-- ==== Sys2Proof/Laws/State.lean ====
section
/-! SUPPORT. What each update of the state leaves in each of its fields: one lemma a field and update, true by definition, so
that no later proof unfolds a record update. -/

namespace Sys2Proof.Machine

open Sys2Proof

/-! ## State.onGang -/

@[simp] theorem State.onGang_mem (s : State) (g : Nat) (f : Gang → Gang) :
    (s.onGang g f).mem = s.mem := rfl
@[simp] theorem State.onGang_poison (s : State) (g : Nat) (f : Gang → Gang) :
    (s.onGang g f).poison = s.poison := rfl
@[simp] theorem State.onGang_clk (s : State) (g : Nat) (f : Gang → Gang) :
    (s.onGang g f).clk = s.clk := rfl
@[simp] theorem State.onGang_podIndex (s : State) (g : Nat) (f : Gang → Gang) :
    (s.onGang g f).podIndex = s.podIndex := rfl
@[simp] theorem State.onGang_gangs (s : State) (g : Nat) (f : Gang → Gang) :
    (s.onGang g f).gangs = s.gangs.modify g f := rfl
@[simp] theorem State.onGang_teams (s : State) (g : Nat) (f : Gang → Gang) :
    (s.onGang g f).teams = s.teams := rfl
@[simp] theorem State.onGang_handles (s : State) (g : Nat) (f : Gang → Gang) :
    (s.onGang g f).handles = s.handles := rfl
@[simp] theorem State.onGang_sync (s : State) (g : Nat) (f : Gang → Gang) :
    (s.onGang g f).sync = s.sync := rfl
@[simp] theorem State.onGang_front (s : State) (g : Nat) (f : Gang → Gang) :
    (s.onGang g f).front = s.front := rfl
@[simp] theorem State.onGang_spawns (s : State) (g : Nat) (f : Gang → Gang) :
    (s.onGang g f).spawns = s.spawns := rfl
@[simp] theorem State.onGang_accesses (s : State) (g : Nat) (f : Gang → Gang) :
    (s.onGang g f).accesses = s.accesses := rfl
@[simp] theorem State.onGang_pending (s : State) (g : Nat) (f : Gang → Gang) :
    (s.onGang g f).pending = s.pending := rfl
@[simp] theorem State.onGang_posts (s : State) (g : Nat) (f : Gang → Gang) :
    (s.onGang g f).posts = s.posts := rfl
@[simp] theorem State.onGang_matOps (s : State) (g : Nat) (f : Gang → Gang) :
    (s.onGang g f).matOps = s.matOps := rfl
@[simp] theorem State.onGang_scaleLoads (s : State) (g : Nat) (f : Gang → Gang) :
    (s.onGang g f).scaleLoads = s.scaleLoads := rfl
@[simp] theorem State.onGang_scaleRegs (s : State) (g : Nat) (f : Gang → Gang) :
    (s.onGang g f).scaleRegs = s.scaleRegs := rfl
@[simp] theorem State.onGang_arrayNext (s : State) (g : Nat) (f : Gang → Gang) :
    (s.onGang g f).arrayNext = s.arrayNext := rfl
@[simp] theorem State.onGang_retained (s : State) (g : Nat) (f : Gang → Gang) :
    (s.onGang g f).retained = s.retained := rfl
@[simp] theorem State.onGang_aacqQueue (s : State) (g : Nat) (f : Gang → Gang) :
    (s.onGang g f).aacqQueue = s.aacqQueue := rfl
@[simp] theorem State.onGang_l1 (s : State) (g : Nat) (f : Gang → Gang) :
    (s.onGang g f).l1 = s.l1 := rfl
@[simp] theorem State.onGang_fused (s : State) (g : Nat) (f : Gang → Gang) :
    (s.onGang g f).fused = s.fused := rfl
@[simp] theorem State.onGang_tlb (s : State) (g : Nat) (f : Gang → Gang) :
    (s.onGang g f).tlb = s.tlb := rfl
@[simp] theorem State.onGang_zeroing (s : State) (g : Nat) (f : Gang → Gang) :
    (s.onGang g f).zeroing = s.zeroing := rfl
@[simp] theorem State.onGang_watches (s : State) (g : Nat) (f : Gang → Gang) :
    (s.onGang g f).watches = s.watches := rfl
@[simp] theorem State.onGang_watchSeq (s : State) (g : Nat) (f : Gang → Gang) :
    (s.onGang g f).watchSeq = s.watchSeq := rfl
@[simp] theorem State.onGang_tokens (s : State) (g : Nat) (f : Gang → Gang) :
    (s.onGang g f).tokens = s.tokens := rfl
@[simp] theorem State.onGang_xacqQueue (s : State) (g : Nat) (f : Gang → Gang) :
    (s.onGang g f).xacqQueue = s.xacqQueue := rfl
@[simp] theorem State.onGang_axbQueue (s : State) (g : Nat) (f : Gang → Gang) :
    (s.onGang g f).axbQueue = s.axbQueue := rfl
@[simp] theorem State.onGang_exclQueue (s : State) (g : Nat) (f : Gang → Gang) :
    (s.onGang g f).exclQueue = s.exclQueue := rfl
@[simp] theorem State.onGang_exclusive (s : State) (g : Nat) (f : Gang → Gang) :
    (s.onGang g f).exclusive = s.exclusive := rfl
@[simp] theorem State.onGang_commits (s : State) (g : Nat) (f : Gang → Gang) :
    (s.onGang g f).commits = s.commits := rfl
@[simp] theorem State.onGang_owed (s : State) (g : Nat) (f : Gang → Gang) :
    (s.onGang g f).owed = s.owed := rfl
@[simp] theorem State.onGang_copies (s : State) (g : Nat) (f : Gang → Gang) :
    (s.onGang g f).copies = s.copies := rfl
@[simp] theorem State.onGang_commands (s : State) (g : Nat) (f : Gang → Gang) :
    (s.onGang g f).commands = s.commands := rfl
@[simp] theorem State.onGang_transfers (s : State) (g : Nat) (f : Gang → Gang) :
    (s.onGang g f).transfers = s.transfers := rfl
@[simp] theorem State.onGang_runs (s : State) (g : Nat) (f : Gang → Gang) :
    (s.onGang g f).runs = s.runs := rfl
@[simp] theorem State.onGang_faults (s : State) (g : Nat) (f : Gang → Gang) :
    (s.onGang g f).faults = s.faults := rfl
@[simp] theorem State.onGang_health (s : State) (g : Nat) (f : Gang → Gang) :
    (s.onGang g f).health = s.health := rfl
@[simp] theorem State.onGang_invals (s : State) (g : Nat) (f : Gang → Gang) :
    (s.onGang g f).invals = s.invals := rfl
@[simp] theorem State.onGang_invalWait (s : State) (g : Nat) (f : Gang → Gang) :
    (s.onGang g f).invalWait = s.invalWait := rfl
@[simp] theorem State.onGang_care (s : State) (g : Nat) (f : Gang → Gang) :
    (s.onGang g f).care = s.care := rfl
@[simp] theorem State.onGang_fabric (s : State) (g : Nat) (f : Gang → Gang) :
    (s.onGang g f).fabric = s.fabric := rfl
@[simp] theorem State.onGang_coll (s : State) (g : Nat) (f : Gang → Gang) :
    (s.onGang g f).coll = s.coll := rfl
@[simp] theorem State.onGang_spawnIdNext (s : State) (g : Nat) (f : Gang → Gang) :
    (s.onGang g f).spawnIdNext = s.spawnIdNext := rfl
@[simp] theorem State.onGang_ctxBase (s : State) (g : Nat) (f : Gang → Gang) :
    (s.onGang g f).ctxBase = s.ctxBase := rfl
@[simp] theorem State.onGang_qcbBase (s : State) (g : Nat) (f : Gang → Gang) :
    (s.onGang g f).qcbBase = s.qcbBase := rfl
@[simp] theorem State.onGang_queueAclBase (s : State) (g : Nat) (f : Gang → Gang) :
    (s.onGang g f).queueAclBase = s.queueAclBase := rfl
@[simp] theorem State.onGang_aclBases (s : State) (g : Nat) (f : Gang → Gang) :
    (s.onGang g f).aclBases = s.aclBases := rfl
@[simp] theorem State.onGang_mirror (s : State) (g : Nat) (f : Gang → Gang) :
    (s.onGang g f).mirror = s.mirror := rfl
@[simp] theorem State.onGang_rebuilding (s : State) (g : Nat) (f : Gang → Gang) :
    (s.onGang g f).rebuilding = s.rebuilding := rfl
@[simp] theorem State.onGang_resolvePort (s : State) (g : Nat) (f : Gang → Gang) :
    (s.onGang g f).resolvePort = s.resolvePort := rfl
@[simp] theorem State.onGang_faultVa (s : State) (g : Nat) (f : Gang → Gang) :
    (s.onGang g f).faultVa = s.faultVa := rfl
@[simp] theorem State.onGang_ctx (s : State) (g : Nat) (f : Gang → Gang) :
    (s.onGang g f).ctx = s.ctx := rfl
@[simp] theorem State.onGang_inputs (s : State) (g : Nat) (f : Gang → Gang) :
    (s.onGang g f).inputs = s.inputs := rfl
@[simp] theorem State.onGang_sn (s : State) (g : Nat) (f : Gang → Gang) :
    (s.onGang g f).sn = s.sn := rfl
@[simp] theorem State.onGang_cycle (s : State) (g : Nat) (f : Gang → Gang) :
    (s.onGang g f).cycle = s.cycle := rfl
@[simp] theorem State.onGang_free (s : State) (g : Nat) (f : Gang → Gang) :
    (s.onGang g f).free = s.free := rfl
@[simp] theorem State.onGang_lastGang (s : State) (g : Nat) (f : Gang → Gang) :
    (s.onGang g f).lastGang = s.lastGang := rfl
@[simp] theorem State.onGang_dueQueue (s : State) (g : Nat) (f : Gang → Gang) :
    (s.onGang g f).dueQueue = s.dueQueue := rfl
@[simp] theorem State.onGang_rewritten (s : State) (g : Nat) (f : Gang → Gang) :
    (s.onGang g f).rewritten = s.rewritten := rfl
@[simp] theorem State.onGang_tickets (s : State) (g : Nat) (f : Gang → Gang) :
    (s.onGang g f).tickets = s.tickets := rfl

________________________________________

Task to complete: Taking the records above, retype every line from the one with "(s.onGang g f).faults = s.faults := rfl" down to the one with "theorem State.onGang_invalWait (s", exactly and with nothing else.

Exercise response:
    (s.onGang g f).faults = s.faults := rfl
@[simp] theorem State.onGang_health (s : State) (g : Nat) (f : Gang → Gang) :
    (s.onGang g f).health = s.health := rfl
@[simp] theorem State.onGang_invals (s : State) (g : Nat) (f : Gang → Gang) :
    (s.onGang g f).invals = s.invals := rfl
@[simp] theorem State.onGang_invalWait (s : State) (g : Nat) (f : Gang → Gang) :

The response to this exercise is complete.